• [INPUT]:
/-! ## Requests on machines, discovery and grants -/

/-- R142, R143, R25: SERVICE OUT by the state of the record: turned away in RESERVED and ABSENT, without effect in
OUT_OF_SERVICE, at once on a machine at rest; an ABORTING record takes the destination OUT_OF_SERVICE; and a session, in ARMED,
STARTING, RUNNING or RECOVERING with one of these retained, is ended with its refund. The confirmed-off flag has the grant of a
silent run, one found RECOVERING or ABORTING among them, released at once. Each that acts writes a SERVICE record and sets
LOCKOUT. The model's own part in it: log entries 15 and 18. -/
def Obligations.ServiceOutActs : Prop :=
  ∀ (n off : Byte) s, s.Serves (.serviceOut n off) → ∃ t, exec (.serviceOut n off) s = .next t ∧
    (n = 0#8 ∨ 24 < n.toNat ∨ 1 < off.toNat → OnlyReplies s t 0x99#8 .badArg []) ∧
    ∀ m, addrNumber m = n.toNat → off.toNat ≤ 1 →
      ((s.record m).state = .reserved → OnlyReplies s t 0x99#8 .busy []) ∧
      ((s.record m).state = .absent → Refuses s t 0x99#8 .noNode [] ∧ ChangesOnly [.hli] s t) ∧
      ((s.record m).state = .outOfService → OnlyReplies s t 0x99#8 .ok (nat8 MState.outOfService.code)) ∧
      ((s.record m).state = .idle ∨ (s.record m).state = .done ∨ (s.record m).state = .faulted ∨
          (s.record m).state = .offline →
        t.msv = { s.msv with
          records := s.msv.records.put m { s.record m with state := .outOfService, unloadTimer := 0 } } ∧
        TookFree s t { kind := .service, machine := addrNumber m, detail := .out } ∧ t.evu.isSet .lockout = true ∧
        Replies s t 0x99#8 .ok (nat8 MState.outOfService.code) ∧ ChangesOnly [.msv, .jrn, .evu, .hli] s t) ∧
      ((s.record m).state = .aborting →
        TookFree s t { kind := .service, machine := addrNumber m, detail := .out } ∧ t.evu.isSet .lockout = true ∧
        t.flm = s.flm ∧
        (off = 0#8 ∨ (s.record m).silent = false →
          t.msv = { s.msv with records := s.msv.records.put m { s.record m with stopDest := some .outOfService } } ∧
          t.fba = s.fba ∧ Replies s t 0x99#8 .ok (nat8 MState.aborting.code)) ∧
        (off = 1#8 → (s.record m).silent = true →
          t.record m = { s.record m with state := .outOfService, stopDest := none, unloadTimer := 0 } ∧
          (t.grant m).granted = none ∧
          ((s.grant m).granted ≠ none → (t.grant m).draw = 0 ∧ m ∉ t.fba.startList) ∧
          Replies s t 0x99#8 .ok (nat8 MState.outOfService.code)) ∧
        ChangesOnly [.msv, .mbc, .fba, .jrn, .evu, .hli] s t) ∧
      ∀ (z : Session) x, (s.record m).session = some z → (s.record m).standsIn x →
        x = .armed ∨ x = .starting ∨ x = .running →
        let r := if x = .running then z.refund .running s.sst.working.limits.grace else z.total
        SessionGone s t m z.payer r ∧
        t.faults m = { s.faults m with
          current := some
            { kind := none, cause := .hostOut, severity := .lockout, escalated := false, stamp := s.stamp
              state := x, payer := some z.payer, refund := some r, secondary := none }
          openMark := true } ∧
        TookFree (s.refunded m z.payer r) t
          { kind := .service, machine := addrNumber m, serial := some z.payer, amount := some r, detail := .out } ∧
        t.evu.isSet .lockout = true ∧
        (x ≠ .running → (t.record m).state = .outOfService ∧ ((s.node m).known = true → Commanded t m .disarm) ∧
          Replies s t 0x99#8 .ok (nat8 MState.outOfService.code)) ∧
        (x = .running → ((s.node m).known = true → Commanded t m (.stop true)) ∧
          let released := off = 1#8 ∧ ((s.record m).silent = true ∨ (s.record m).state = .recovering)
          (¬released → (t.record m).state = .aborting ∧ (t.record m).stopDest = some .outOfService ∧
            (t.grant m).granted = (s.grant m).granted ∧ Replies s t 0x99#8 .ok (nat8 MState.aborting.code)) ∧
          (released → (t.record m).state = .outOfService ∧ (t.grant m).granted = none ∧
            ((s.grant m).granted ≠ none → (t.grant m).draw = 0 ∧ m ∉ t.fba.startList) ∧
            Replies s t 0x99#8 .ok (nat8 MState.outOfService.code)))
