theorem enterState_changes (m : Addr) (t : MState) (s : State) : ChangesOnly [.msv, .flm] s (enterState m t s) := by
  unfold enterState; dsimp only; split
  · exact (mapRecord_changes m _ s).seq (setOpenMark_changes m _ _)
  · exact (mapRecord_changes m _ s).up
theorem endRecovery_changes (m : Addr) (s : State) : ChangesOnly [.msv] s (endRecovery m s) := mapRecord_changes m _ s
theorem disposeSession_changes (m : Addr) (r : Nat) (s : State) :
    ChangesOnly [.msv, .cru, .jrn, .evu] s (disposeSession m r s) := by
  unfold disposeSession; split
  · exact .refl _ s
  · dsimp only; split
    · exact (creditSerial_changes _ _ _ _ s).seq (mapRecord_changes m _ _)
    · exact (returnSlots_changes 2 s).seq (mapRecord_changes m _ _)
theorem disarmRefund_changes (m : Addr) (s : State) : ChangesOnly sessionParts s (disarmRefund m s) := by
  unfold disarmRefund; split
  · exact .refl _ s
  · exact ((((queueControl_changes m _ s).seq (removeEntries_changes m _) (rs := sessionParts)).seq (review_changes _)
      (rs := sessionParts)).seq (disposeSession_changes m _ _) (rs := sessionParts)).seq (enterState_changes m _ _)
theorem normalEnd_changes (m : Addr) (t : MState) (s : State) : ChangesOnly sessionParts s (normalEnd m t s) := by
  unfold normalEnd; split
  · exact .refl _ s
  · exact ((((((releaseGrant_changes m s).seq (writeFree_changes _ _) (rs := sessionParts)).seq (setFaults_changes m _ _)
      (rs := sessionParts)).seq (setEvent_changes _ _) (rs := sessionParts)).seq (disposeSession_changes m 0 _)
      (rs := sessionParts)).seq (mapRecord_changes m _ _) (rs := sessionParts)).seq (enterState_changes m t _)
theorem abortUnstarted_changes (m : Addr) (b : Bool) (t : MState) (s : State) :
    ChangesOnly sessionParts s (abortUnstarted m b t s) :=
  ((((removeEntries_changes m s).seq (review_changes _) (rs := sessionParts)).seq (queueControl_changes m _ _)
    (rs := sessionParts)).seq (disposeSession_changes m _ _) (rs := sessionParts)).seq (enterState_changes m t _)
theorem abortRunning_changes (m : Addr) (b : Bool) (d : StopDest) (s : State) :
    ChangesOnly sessionParts s (abortRunning m b d s) :=
  ((((queueControl_changes m _ s).seq (removeEntries_changes m _) (rs := sessionParts)).seq (review_changes _)
    (rs := sessionParts)).seq (disposeSession_changes m _ _) (rs := sessionParts)).seq (mapRecord_changes m _ _)
theorem backToArmed_changes (m : Addr) (s : State) : ChangesOnly [.msv, .mbc, .fba] s (backToArmed m s) :=
  (((mapRecord_changes m _ s).seq (mapSession_changes m _ _) (rs := [.msv])).seq (removeEntries_changes m _)
    (rs := [.msv, .fba])).seq (review_changes _)
theorem abortIn_changes (m : Addr) (v : Severity) (b : Bool) (s : State) : ChangesOnly sessionParts s (abortIn m v b s) := by
  unfold abortIn; split
  · exact abortUnstarted_changes m b _ s
  · exact abortUnstarted_changes m b _ s
  · exact (backToArmed_changes m s).up
  · exact abortUnstarted_changes m b _ s
  · exact abortUnstarted_changes m b _ s
  · exact abortRunning_changes m b _ s
  · exact abortRunning_changes m b _ s
  · exact (mapRecord_changes m _ s).up
  · exact (mapRecord_changes m _ s).up
  iterate 5 exact (enterState_changes m _ s).up
  exact .refl _ s
theorem applyAbort_changes (m : Addr) (v : Severity) (b : Bool) (s : State) : ChangesOnly sessionParts s (applyAbort m v b s) :=
  (endRecovery_changes m s).seq (abortIn_changes m v b _)
theorem storeRefund_changes (m : Addr) (e : Ended) (s : State) : ChangesOnly [.flm] s (storeRefund m e s) := by
  unfold storeRefund; split
  · exact setFaults_changes m _ s
  · exact .refl _ s
theorem orderAbort_changes (m : Addr) (v : Severity) (b : Bool) (s : State) : ChangesOnly sessionParts s (orderAbort m v b s) :=
  (applyAbort_changes m v b s).seq (storeRefund_changes m _ _)
theorem abortingStopped_changes (m : Addr) (s : State) : ChangesOnly sessionParts s (abortingStopped m s) :=
  ((releaseGrant_changes m s).seq (mapRecord_changes m _ _) (rs := sessionParts)).seq (enterState_changes m _ _)
theorem armMachine_changes (o : Order) (s : State) : ChangesOnly sessionParts s (armMachine o s) := by
  have h : ∀ x, ChangesOnly sessionParts s (queueArm o.machine (s.setRecord o.machine x)) := fun x =>
    (setRecord_changes o.machine x s).seq (queueArm_changes o.machine _)
  unfold armMachine; dsimp only; split
  · exact ((h _).seq (applyAbort_changes o.machine _ _ _) (rs := sessionParts)).seq (storeRefund_changes o.machine _ _)
  · split
    · exact (h _).seq (disarmRefund_changes o.machine _)
    · exact h _
theorem freeMachine_changes (m : Addr) (s : State) : ChangesOnly [.msv, .flm] s (freeMachine m s) := by
  unfold freeMachine; dsimp only; split
  all_goals exact (mapRecord_changes m _ s).seq (enterState_changes m _ _)
theorem askStart_changes (m : Addr) (l : Level) (s : State) : ChangesOnly [.fba] s (askStart m l s) := by
  unfold askStart; split
  · exact .refl _ s
  · split <;> exact addStart_changes m _ _ s
theorem beginStarting_changes (m : Addr) (s : State) : ChangesOnly [.msv, .mbc] s (beginStarting m s) :=
  ((mapRecord_changes m _ s).seq (mapSession_changes m _ _) (rs := [.msv])).seq (queueControl_changes m _ _)
theorem enterStarting_changes (m : Addr) (l : Level) (s : State) : ChangesOnly [.msv, .mbc, .fba] s (enterStarting m l s) :=
  ((beginStarting_changes m s).seq (askStart_changes m l _) (rs := [.msv, .mbc, .fba])).seq (review_changes _)
theorem rearm_changes (m : Addr) (s : State) : ChangesOnly [.msv, .mbc] s (rearm m s) := .ite (queueArm_changes m s) (.refl _ s)
theorem resolveArmed_changes (m : Addr) (s : State) : ChangesOnly [.msv] s (resolveArmed m s) :=
  (mapRecord_changes m _ s).seq (mapSession_changes m _ _)
theorem disarmIfClosed_changes (m : Addr) (s : State) : ChangesOnly sessionParts s (disarmIfClosed m s) :=
  .ite (disarmRefund_changes m s) (.refl _ s)
theorem sessionsSilent_changes (m : Addr) (s : State) : ChangesOnly [.msv, .flm, .evu] s (sessionsSilent m s) := by
  unfold sessionsSilent; dsimp only; split
  · exact .refl _ s
  · split
    · exact (setEvent_changes _ s).up
    · have h : ∀ f, ChangesOnly [.msv, .flm, .evu] s (mapRecord m f (setEvent .nodeSilent s)) := fun f =>
        (setEvent_changes _ s).seq (mapRecord_changes m f _)
      split
      all_goals first
        | exact h _
        | exact (h _).seq (enterState_changes m _ _)
theorem giveSilence_changes (m : Addr) (s : State) : ChangesOnly sessionParts s (giveSilence m s) :=
  (sessionsSilent_changes m s).seq (feederSilent_changes m _)
theorem takePrimary_changes (m : Addr) (k : FaultKind) (p : Bool) (s : State) : ChangesOnly sessionParts s (takePrimary m k p s) := by
  unfold takePrimary
  extract_lets session own counts r1 n escalated sev s1 ended s2 opens s3 s4
  have h1 : ChangesOnly [.flm] s s1 := setFaults_changes m _ s
  have h2 : ChangesOnly sessionParts s s2 := h1.seq (orderAbort_changes m _ _ s1)
  have h3 : ChangesOnly sessionParts s s3 := .ite (h2.seq (setOpenMark_changes m _ _)) h2
  have h4 : ChangesOnly sessionParts s s4 := h3.seq (writeFree_changes _ _)
  exact (h4.seq (setEvent_changes _ _) (rs := sessionParts)).seq (setEventIf_changes _ _ _)
theorem takeSecondary_changes (m : Addr) (k : FaultKind) (p : Bool) (s : State) :
    ChangesOnly sessionParts s (takeSecondary m k p s) := by
  unfold takeSecondary
  extract_lets own r1 raised s1 s2 s3
  have h1 : ChangesOnly sessionParts s s1 := (setFaults_changes m _ s).up
  have h2 : ChangesOnly sessionParts s s2 := .ite (h1.seq (applyAbort_changes m _ _ _)) h1
  have h3 : ChangesOnly sessionParts s s3 := h2.seq (setEventIf_changes _ _ _)
  exact (h3.seq (writeFree_changes _ _) (rs := sessionParts)).seq (setEvent_changes _ _)
/-- R131, R132, R136: what a fault may change. -/
theorem takeFault_changes (m : Addr) (k : FaultKind) (p : Bool) (s : State) : ChangesOnly sessionParts s (takeFault m k p s) :=
  .ite (takeSecondary_changes m k p s) (takePrimary_changes m k p s)
theorem selfAbort_changes (m : Addr) (c : FaultCause) (s : State) : ChangesOnly sessionParts s (selfAbort m c s) := by
  unfold selfAbort
  extract_lets f s1 ended s2 s3
  have h1 : ChangesOnly [.flm] s s1 := setFaults_changes m _ s
  have h2 : ChangesOnly sessionParts s s2 := h1.seq (orderAbort_changes m _ _ s1)
  have h3 : ChangesOnly sessionParts s s3 := .ite (h2.seq (setOpenMark_changes m _ _)) h2
  exact (h3.seq (writeFree_changes _ _) (rs := sessionParts)).seq (setEvent_changes _ _)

• [WORK INSTRUCTION]:
For each line in the data above that contains the string "Level", extract the line.

• [EXERCISE OUTPUT]:
theorem askStart_changes (m : Addr) (l : Level) (s : State) : ChangesOnly [.fba] s (askStart m l s) := by
theorem enterStarting_changes (m : Addr) (l : Level) (s : State) : ChangesOnly [.msv, .mbc, .fba] s (enterStarting m l s) :=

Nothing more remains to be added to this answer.